_Task details_.
Every line from the one containing "external source. -/" to the end of the listing below should be transcribed exactly, and no line outside that span should appear.

_Dataset records_.
=== Begin Enclosure ===
/-- The pages and arrays of one tile, by offset in its block (Table MP-8). -/
def tileAt (t o : Nat) : CtlAt :=
  let p (k : Nat) : CtlAt := .page ⟨k, t, tileBlock t + 0x1000 * (k - 16)⟩ (o % 0x1000)
  if o < 0x1000 then p 16
  else if o < 0x2000 then p 17
  else if o < 0x3000 then p 18
  else if o < 0x4000 then p 19
  else if o < 0x5000 then p 20
  else if 0x10000 ≤ o ∧ o < 0x20000 then .array (.meBank t ((o - 0x10000) / 0x8000) (o % 0x8000))
  else if 0x20000 ≤ o ∧ o < 0x28000 then .array (.sfBank t ((o - 0x20000) / 0x4000) (o % 0x4000))
  else if 0x30000 ≤ o ∧ o < 0x41000 then .array (.sfData t (o - 0x30000))
  else if 0x50000 ≤ o ∧ o < 0x60000 then .array (.stBank t ((o - 0x50000) / 0x8000) (o % 0x8000))
  else if 0x60000 ≤ o ∧ o < 0x70000 then .array (.imem t (o - 0x60000))
  else .unmapped

/-- What an offset of control space reaches (Table MP-7). -/
def ctlAt (o : Nat) : CtlAt :=
  let p (k i : Nat) : CtlAt := .page ⟨k, i, o - o % 0x1000⟩ (o % 0x1000)
  if o < 0x3000 then p (o / 0x1000 + 1) 0
  else if o < 0x5000 then p 4 (o / 0x1000 - 3)
  else if o < 0xB000 then p (o / 0x1000) 0
  else if 0x10000 ≤ o ∧ o < 0x16000 then p 11 ((o - 0x10000) / 0x1000)
  else if 0x100000 ≤ o ∧ o < 0x300000 then
    let h := (o - 0x100000) / 0x100000
    let r := (o - 0x100000) % 0x100000
    if r < 0x4000 then p (12 + r / 0x1000) h
    else if 0x10000 ≤ r ∧ r < 0x1F000 then .array (.zones h (r - 0x10000))
    else .unmapped
  else if 0x1000000 ≤ o ∧ o < 0x1000000 + 0x80000 * 144 then
    tileAt ((o - 0x1000000) / 0x80000) ((o - 0x1000000) % 0x80000)
  else if 0x8000000 ≤ o ∧ o < 0xC000000 then .array (.dict ((o - 0x8000000) / 0x2000000) ((o - 0x8000000) % 0x2000000))
  else .unmapped

/-- The offset of a page of a kind and instance (Tables MP-7, MP-8). -/
def pageBase (kind inst : Nat) : Nat :=
  if kind ≤ 3 then 0x1000 * (kind - 1)
  else if kind = 4 then 0x3000 + 0x1000 * inst
  else if kind ≤ 10 then 0x1000 * kind
  else if kind = 11 then 0x10000 + 0x1000 * inst
  else if kind ≤ 15 then 0x100000 + 0x100000 * inst + 0x1000 * (kind - 12)
  else tileBlock inst + 0x1000 * (kind - 16)

/-- Reset values of the stored registers whose Reset is not 0 (`PW_LIMIT`, `PW_THERM`, `LK_PCTRL`, `HL_DEADLINE`):
by control-space offset. -/
def regReset (off : Nat) : Word :=
  if off = 0x9048 then 1800
  else if off = 0x9058 then 0x645F
  else if off = 0x8048 then 4000
  else if 0x10000 ≤ off ∧ off < 0x16000 ∧ off % 0x1000 = 0x40 then 0x2804
  else 0

/-- Registers through which a hand may submit work (R326): the tail registers of the queues. -/
def isTailReg : Reg → Bool
  | .mvTail => true
  | .flTail => true
  | .hlWtail => true
  | _ => false

end Sys2Proof.Machine
end

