-- ==== Sys2Proof/Machine/Event.lean ====
section
/-! DEFINITION. The event controller (spec/16_event_controller.md, R338 to R348), and events of blocks (R402). -/

namespace Sys2Proof.Machine

def getSrc (d : Dev) (n : Nat) : Source := tget Source.z d.body.ev.srcs n
def modSrc (n : Nat) (f : Source → Source) (d : Dev) : Dev :=
  modBody (fun b => { b with ev := { b.ev with srcs := tset Source.z b.ev.srcs n (f (tget Source.z b.ev.srcs n)) } }) d
def tgtEn (d : Dev) (t : Nat) : Bool := tget false d.body.ev.en t
def evOff (o : Nat) : Nat := regOff 5 0 o

/-- The sources from the highest number down. -/
def srcsDown : List Nat := (List.range 512).map (fun i => 511 - i)

/-- EVENT_RAISE: R338, R340. -/
def execEventRaise (n : Fin 512) (s : State) : Out := run (raise n.val) s

/-- A listed event of a block (Table MP-6). -/
def blockEvent (off bit : Nat) (d : Dev) : Dev :=
  match ctlAt off with
  | .page p _ => if (eventSource p.kind p.inst bit).isSome then event p.kind p.inst bit d else d
  | _ => d

/-- BLOCK_EVENT: R402. -/
def execBlockEvent (off : CtlOff) (bit : Fin 32) (s : State) : Out := run (blockEvent off.toNat bit.val) s

/-- A target is eligible for a source (R341). -/
def evEligible (d : Dev) (x : Source) (t : Nat) : Bool := bitAt x.tgt t && tgtEn d t

/-- The highest-numbered deliverable source (R341). -/
def deliverable (d : Dev) : Option Nat :=
  srcsDown.find? (fun n => let x := getSrc d n; x.state == .pending && !x.masked && (List.range 4).any (evEligible d x))

/-- The controller gives the highest deliverable source to the first eligible target after the previous one. -/
def evSelect (d : Dev) : Dev :=
  match deliverable d with
  | none => d
  | some n =>
    match ((List.range 4).map (fun i => (d.body.ev.prev + 1 + i) % 4)).find? (evEligible d (getSrc d n)) with
    | none => d
    | some t => modBody (fun b => { b with ev := { b.ev with prev := t } })
        (modSrc n (fun x => { x with state := .delivered, owner := t, reached := false }) d)

/-- EVENT_SELECT: R341. -/
def execEventSelect (s : State) : Out := run evSelect s

/-- EVENT_ARRIVE: R341, R342: a delivered source reaches its target, masked since or not. -/
def execEventArrive (n : Fin 512) (s : State) : Out :=
  run (modSrc n.val (fun x => if x.state = .delivered then { x with reached := true } else x)) s

/-- The highest source that has reached a target and is unclaimed (R345). -/
def claimable (d : Dev) (t : Nat) : Option Nat :=
  srcsDown.find? (fun n => let x := getSrc d n; x.state == .delivered && x.reached && x.owner == t)

/-- A read of `EV_CLAIM[t]`. -/
def evClaim (t : Nat) (d : Dev) : Dev :=
  match claimable d t with
  | none => reply (.value 0) d
  | some n => reply (.value (BitVec.ofNat 64 n)) (modSrc n (fun x => { x with state := .inService, reached := false }) d)

/-- EV_CLAIM: R345. -/
def execEvClaim (r : Req) (t : Core) (s : State) : Out :=
  run (access r (evOff (0x84 + 0x10 * t.val)) 4 false 0 (evClaim t.val)) s

/-- A write of `EV_COMPLETE[t]`: a source that is not in service for the target is logged. -/
def evComplete (r : Req) (t v : Nat) (d : Dev) : Dev :=
  let o := evOff (0x88 + 0x10 * t)
  mgmtOnly r (pageBase 5 0) o (fun d =>
    let x := getSrc d (v % 512)
    if x.state = .inService ∧ x.owner = t then
      modSrc (v % 512) (fun y => { y with state := if y.rearm then .pending else .idle, rearm := false }) d
    else logError (pageBase 5 0) cState (Req.code r) o true d) d

/-- EV_COMPLETE: R346. -/
def execEvComplete (r : Req) (t : Core) (v : Word) (s : State) : Out :=
  run (access r (evOff (0x88 + 0x10 * t.val)) 4 true v.toNat (evComplete r t.val v.toNat)) s

/-- A write of `EV_SRC[n]`: TGT and MASKED; masking a source that has arrived and is unclaimed returns it to PENDING
(R342). -/
def evSrcWrite (r : Req) (n v : Nat) (d : Dev) : Dev :=
  mgmtOnly r (pageBase 5 0) (evOff (0x800 + 4 * n)) (modSrc n (fun x =>
    let y := { x with tgt := v % 16, masked := bitAt v 4 }
    if y.masked ∧ y.state = .delivered ∧ y.reached then { y with state := .pending, reached := false } else y)) d

/-- EV_SRC_WRITE: R342 to R344. -/
def execEvSrcWrite (r : Req) (n : Fin 512) (v : Word) (s : State) : Out :=
  run (access r (evOff (0x800 + 4 * n.val)) 4 true v.toNat (evSrcWrite r n.val v.toNat)) s

/-- A write of `EV_TCTL[t]`: clearing EN returns the target's unclaimed sources to PENDING (R343). -/
def evTctlWrite (r : Req) (t v : Nat) (d : Dev) : Dev :=
  mgmtOnly r (pageBase 5 0) (evOff (0x80 + 0x10 * t)) (fun d =>
    let d := modBody (fun b => { b with ev := { b.ev with en := tset false b.ev.en t (bitAt v 0) } }) d
    if bitAt v 0 then d
    else forN 512 (fun n e => modSrc n (fun x =>
      if x.state = .delivered ∧ x.owner = t then { x with state := .pending, reached := false } else x) e) d) d

/-- EV_TCTL_WRITE: R343. -/
def execEvTctlWrite (r : Req) (t : Core) (v : Word) (s : State) : Out :=
  run (access r (evOff (0x80 + 0x10 * t.val)) 4 true v.toNat (evTctlWrite r t.val v.toNat)) s

/-- A pending external source (R344). -/
def external (x : Source) : Bool := x.tgt == 0 && !x.masked

/-- MG_ALERT_N is low while any external source is PENDING (R344, R420). -/
def alertLow (d : Dev) : Bool := d.body.ev.srcs.any (fun p => p.2.state == .pending && external p.2)

/-- The carrier's controller takes the highest pending external source. -/
def externalRead (d : Dev) : Dev :=
  match srcsDown.find? (fun n => let x := getSrc d n; x.state == .pending && external x) with
  | none => reply (.value 0) d
  | some n => reply (.value (BitVec.ofNat 64 n)) (modSrc n (fun x => { x with state := .idle }) d)

/-- EXTERNAL_SOURCE_READ: R344. -/
def execExternalSourceRead (s : State) : Out := run externalRead s

end Sys2Proof.Machine
end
=== End Enclosure ===
_Completed task_.
/-- The carrier's controller takes the highest pending external source. -/
def externalRead (d : Dev) : Dev :=
  match srcsDown.find? (fun n => let x := getSrc d n; x.state == .pending && external x) with
  | none => reply (.value 0) d
  | some n => reply (.value (BitVec.ofNat 64 n)) (modSrc n (fun x => { x with state := .idle }) d)

/-- EXTERNAL_SOURCE_READ: R344. -/
def execExternalSourceRead (s : State) : Out := run externalRead s

end Sys2Proof.Machine
end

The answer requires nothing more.